• TASK MATERIAL
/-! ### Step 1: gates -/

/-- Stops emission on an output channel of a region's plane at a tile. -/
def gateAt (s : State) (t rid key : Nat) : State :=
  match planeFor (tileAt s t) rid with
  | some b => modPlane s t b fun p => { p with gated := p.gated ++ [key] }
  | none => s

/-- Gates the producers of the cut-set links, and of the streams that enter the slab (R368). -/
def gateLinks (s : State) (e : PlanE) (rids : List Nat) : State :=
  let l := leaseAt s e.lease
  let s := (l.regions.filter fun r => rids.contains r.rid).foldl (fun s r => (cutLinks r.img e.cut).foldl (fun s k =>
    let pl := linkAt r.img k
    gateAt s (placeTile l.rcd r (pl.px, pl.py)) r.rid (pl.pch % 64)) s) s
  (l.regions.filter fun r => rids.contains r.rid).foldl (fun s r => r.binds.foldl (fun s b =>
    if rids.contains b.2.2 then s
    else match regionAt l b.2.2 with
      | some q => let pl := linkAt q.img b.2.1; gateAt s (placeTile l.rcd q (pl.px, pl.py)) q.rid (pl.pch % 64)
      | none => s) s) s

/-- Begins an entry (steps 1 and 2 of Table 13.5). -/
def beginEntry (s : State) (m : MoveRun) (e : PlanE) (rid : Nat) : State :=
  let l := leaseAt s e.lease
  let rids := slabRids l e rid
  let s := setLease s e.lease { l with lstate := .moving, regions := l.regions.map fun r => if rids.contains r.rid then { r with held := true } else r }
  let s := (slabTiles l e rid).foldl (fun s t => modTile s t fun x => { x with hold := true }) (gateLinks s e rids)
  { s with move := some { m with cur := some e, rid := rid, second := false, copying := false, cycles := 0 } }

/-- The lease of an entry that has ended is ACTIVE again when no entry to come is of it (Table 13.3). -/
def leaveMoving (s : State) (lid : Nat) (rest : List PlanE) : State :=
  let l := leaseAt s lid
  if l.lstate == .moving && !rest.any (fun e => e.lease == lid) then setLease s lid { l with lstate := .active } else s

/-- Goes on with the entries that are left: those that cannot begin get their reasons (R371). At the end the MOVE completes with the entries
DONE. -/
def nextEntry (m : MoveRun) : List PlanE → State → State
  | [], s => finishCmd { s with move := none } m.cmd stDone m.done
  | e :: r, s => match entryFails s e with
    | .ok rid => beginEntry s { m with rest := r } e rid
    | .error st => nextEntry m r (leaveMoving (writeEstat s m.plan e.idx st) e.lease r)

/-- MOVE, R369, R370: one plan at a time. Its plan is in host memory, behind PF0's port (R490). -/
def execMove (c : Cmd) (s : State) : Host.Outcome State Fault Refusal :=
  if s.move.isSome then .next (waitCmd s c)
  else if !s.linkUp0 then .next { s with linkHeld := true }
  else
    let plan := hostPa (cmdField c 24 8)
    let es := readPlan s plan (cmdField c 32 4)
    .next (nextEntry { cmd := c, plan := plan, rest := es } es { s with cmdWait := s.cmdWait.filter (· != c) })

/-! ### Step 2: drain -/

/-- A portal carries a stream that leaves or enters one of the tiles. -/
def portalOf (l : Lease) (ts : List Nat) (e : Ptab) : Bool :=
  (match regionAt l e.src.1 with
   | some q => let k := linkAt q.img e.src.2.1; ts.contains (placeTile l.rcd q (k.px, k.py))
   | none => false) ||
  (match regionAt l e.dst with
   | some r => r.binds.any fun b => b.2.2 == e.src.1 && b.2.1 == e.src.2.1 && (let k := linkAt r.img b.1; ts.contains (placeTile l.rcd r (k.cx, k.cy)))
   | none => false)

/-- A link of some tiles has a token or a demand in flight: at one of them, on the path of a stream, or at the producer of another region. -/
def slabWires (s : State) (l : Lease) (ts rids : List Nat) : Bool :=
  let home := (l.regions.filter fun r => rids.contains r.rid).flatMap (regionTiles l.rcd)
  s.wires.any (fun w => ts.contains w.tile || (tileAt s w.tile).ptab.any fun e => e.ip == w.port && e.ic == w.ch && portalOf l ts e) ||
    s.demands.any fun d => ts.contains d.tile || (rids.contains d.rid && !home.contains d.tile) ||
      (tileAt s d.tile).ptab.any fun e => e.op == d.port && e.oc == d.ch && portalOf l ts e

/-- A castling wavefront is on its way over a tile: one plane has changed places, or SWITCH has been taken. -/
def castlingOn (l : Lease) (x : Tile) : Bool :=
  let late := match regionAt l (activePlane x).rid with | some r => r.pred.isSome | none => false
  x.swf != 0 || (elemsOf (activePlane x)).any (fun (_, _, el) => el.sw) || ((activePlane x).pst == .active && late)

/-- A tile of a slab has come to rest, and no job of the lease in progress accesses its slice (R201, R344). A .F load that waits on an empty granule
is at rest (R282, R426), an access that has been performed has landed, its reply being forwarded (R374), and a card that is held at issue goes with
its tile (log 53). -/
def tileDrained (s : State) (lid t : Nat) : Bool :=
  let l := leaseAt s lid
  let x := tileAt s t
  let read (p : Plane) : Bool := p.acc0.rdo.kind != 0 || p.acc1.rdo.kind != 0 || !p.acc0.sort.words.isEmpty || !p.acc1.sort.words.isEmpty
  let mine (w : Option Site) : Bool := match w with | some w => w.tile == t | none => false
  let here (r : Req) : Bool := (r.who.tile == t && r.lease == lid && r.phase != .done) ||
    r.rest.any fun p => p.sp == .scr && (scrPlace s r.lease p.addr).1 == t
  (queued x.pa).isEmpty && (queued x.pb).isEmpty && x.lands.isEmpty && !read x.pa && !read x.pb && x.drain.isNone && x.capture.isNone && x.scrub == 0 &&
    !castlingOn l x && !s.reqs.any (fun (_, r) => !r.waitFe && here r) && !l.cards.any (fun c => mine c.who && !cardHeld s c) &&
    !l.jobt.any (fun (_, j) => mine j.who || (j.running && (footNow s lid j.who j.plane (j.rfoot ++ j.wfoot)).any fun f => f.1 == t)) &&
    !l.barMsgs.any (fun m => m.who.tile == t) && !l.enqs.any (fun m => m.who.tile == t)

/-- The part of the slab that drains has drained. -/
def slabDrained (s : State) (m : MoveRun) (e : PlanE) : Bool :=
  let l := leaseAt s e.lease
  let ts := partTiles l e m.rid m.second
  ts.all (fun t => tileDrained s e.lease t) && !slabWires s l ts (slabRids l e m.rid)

• ASSIGNMENT
Could you return every record above exactly as written?

• THE ANSWER
/-! ### Step 1: gates -/

/-- Stops emission on an output channel of a region's plane at a tile. -/
def gateAt (s : State) (t rid key : Nat) : State :=
  match planeFor (tileAt s t) rid with
  | some b => modPlane s t b fun p => { p with gated := p.gated ++ [key] }
  | none => s

/-- Gates the producers of the cut-set links, and of the streams that enter the slab (R368). -/
def gateLinks (s : State) (e : PlanE) (rids : List Nat) : State :=
  let l := leaseAt s e.lease
  let s := (l.regions.filter fun r => rids.contains r.rid).foldl (fun s r => (cutLinks r.img e.cut).foldl (fun s k =>
    let pl := linkAt r.img k
    gateAt s (placeTile l.rcd r (pl.px, pl.py)) r.rid (pl.pch % 64)) s) s
  (l.regions.filter fun r => rids.contains r.rid).foldl (fun s r => r.binds.foldl (fun s b =>
    if rids.contains b.2.2 then s
    else match regionAt l b.2.2 with
      | some q => let pl := linkAt q.img b.2.1; gateAt s (placeTile l.rcd q (pl.px, pl.py)) q.rid (pl.pch % 64)
      | none => s) s) s

/-- Begins an entry (steps 1 and 2 of Table 13.5). -/
def beginEntry (s : State) (m : MoveRun) (e : PlanE) (rid : Nat) : State :=
  let l := leaseAt s e.lease
  let rids := slabRids l e rid
  let s := setLease s e.lease { l with lstate := .moving, regions := l.regions.map fun r => if rids.contains r.rid then { r with held := true } else r }
  let s := (slabTiles l e rid).foldl (fun s t => modTile s t fun x => { x with hold := true }) (gateLinks s e rids)
  { s with move := some { m with cur := some e, rid := rid, second := false, copying := false, cycles := 0 } }

/-- The lease of an entry that has ended is ACTIVE again when no entry to come is of it (Table 13.3). -/
def leaveMoving (s : State) (lid : Nat) (rest : List PlanE) : State :=
  let l := leaseAt s lid
  if l.lstate == .moving && !rest.any (fun e => e.lease == lid) then setLease s lid { l with lstate := .active } else s

/-- Goes on with the entries that are left: those that cannot begin get their reasons (R371). At the end the MOVE completes with the entries
DONE. -/
def nextEntry (m : MoveRun) : List PlanE → State → State
  | [], s => finishCmd { s with move := none } m.cmd stDone m.done
  | e :: r, s => match entryFails s e with
    | .ok rid => beginEntry s { m with rest := r } e rid
    | .error st => nextEntry m r (leaveMoving (writeEstat s m.plan e.idx st) e.lease r)

/-- MOVE, R369, R370: one plan at a time. Its plan is in host memory, behind PF0's port (R490). -/
def execMove (c : Cmd) (s : State) : Host.Outcome State Fault Refusal :=
  if s.move.isSome then .next (waitCmd s c)
  else if !s.linkUp0 then .next { s with linkHeld := true }
  else
    let plan := hostPa (cmdField c 24 8)
    let es := readPlan s plan (cmdField c 32 4)
    .next (nextEntry { cmd := c, plan := plan, rest := es } es { s with cmdWait := s.cmdWait.filter (· != c) })

/-! ### Step 2: drain -/

/-- A portal carries a stream that leaves or enters one of the tiles. -/
def portalOf (l : Lease) (ts : List Nat) (e : Ptab) : Bool :=
  (match regionAt l e.src.1 with
   | some q => let k := linkAt q.img e.src.2.1; ts.contains (placeTile l.rcd q (k.px, k.py))
   | none => false) ||
  (match regionAt l e.dst with
   | some r => r.binds.any fun b => b.2.2 == e.src.1 && b.2.1 == e.src.2.1 && (let k := linkAt r.img b.1; ts.contains (placeTile l.rcd r (k.cx, k.cy)))
   | none => false)

/-- A link of some tiles has a token or a demand in flight: at one of them, on the path of a stream, or at the producer of another region. -/
def slabWires (s : State) (l : Lease) (ts rids : List Nat) : Bool :=
  let home := (l.regions.filter fun r => rids.contains r.rid).flatMap (regionTiles l.rcd)
  s.wires.any (fun w => ts.contains w.tile || (tileAt s w.tile).ptab.any fun e => e.ip == w.port && e.ic == w.ch && portalOf l ts e) ||
    s.demands.any fun d => ts.contains d.tile || (rids.contains d.rid && !home.contains d.tile) ||
      (tileAt s d.tile).ptab.any fun e => e.op == d.port && e.oc == d.ch && portalOf l ts e

/-- A castling wavefront is on its way over a tile: one plane has changed places, or SWITCH has been taken. -/
def castlingOn (l : Lease) (x : Tile) : Bool :=
  let late := match regionAt l (activePlane x).rid with | some r => r.pred.isSome | none => false
  x.swf != 0 || (elemsOf (activePlane x)).any (fun (_, _, el) => el.sw) || ((activePlane x).pst == .active && late)

/-- A tile of a slab has come to rest, and no job of the lease in progress accesses its slice (R201, R344). A .F load that waits on an empty granule
is at rest (R282, R426), an access that has been performed has landed, its reply being forwarded (R374), and a card that is held at issue goes with
its tile (log 53). -/
def tileDrained (s : State) (lid t : Nat) : Bool :=
  let l := leaseAt s lid
  let x := tileAt s t
  let read (p : Plane) : Bool := p.acc0.rdo.kind != 0 || p.acc1.rdo.kind != 0 || !p.acc0.sort.words.isEmpty || !p.acc1.sort.words.isEmpty
  let mine (w : Option Site) : Bool := match w with | some w => w.tile == t | none => false
  let here (r : Req) : Bool := (r.who.tile == t && r.lease == lid && r.phase != .done) ||
    r.rest.any fun p => p.sp == .scr && (scrPlace s r.lease p.addr).1 == t
  (queued x.pa).isEmpty && (queued x.pb).isEmpty && x.lands.isEmpty && !read x.pa && !read x.pb && x.drain.isNone && x.capture.isNone && x.scrub == 0 &&
    !castlingOn l x && !s.reqs.any (fun (_, r) => !r.waitFe && here r) && !l.cards.any (fun c => mine c.who && !cardHeld s c) &&
    !l.jobt.any (fun (_, j) => mine j.who || (j.running && (footNow s lid j.who j.plane (j.rfoot ++ j.wfoot)).any fun f => f.1 == t)) &&
    !l.barMsgs.any (fun m => m.who.tile == t) && !l.enqs.any (fun m => m.who.tile == t)

/-- The part of the slab that drains has drained. -/
def slabDrained (s : State) (m : MoveRun) (e : PlanE) : Bool :=
  let l := leaseAt s e.lease
  let ts := partTiles l e m.rid m.second
  ts.all (fun t => tileDrained s e.lease t) && !slabWires s l ts (slabRids l e m.rid)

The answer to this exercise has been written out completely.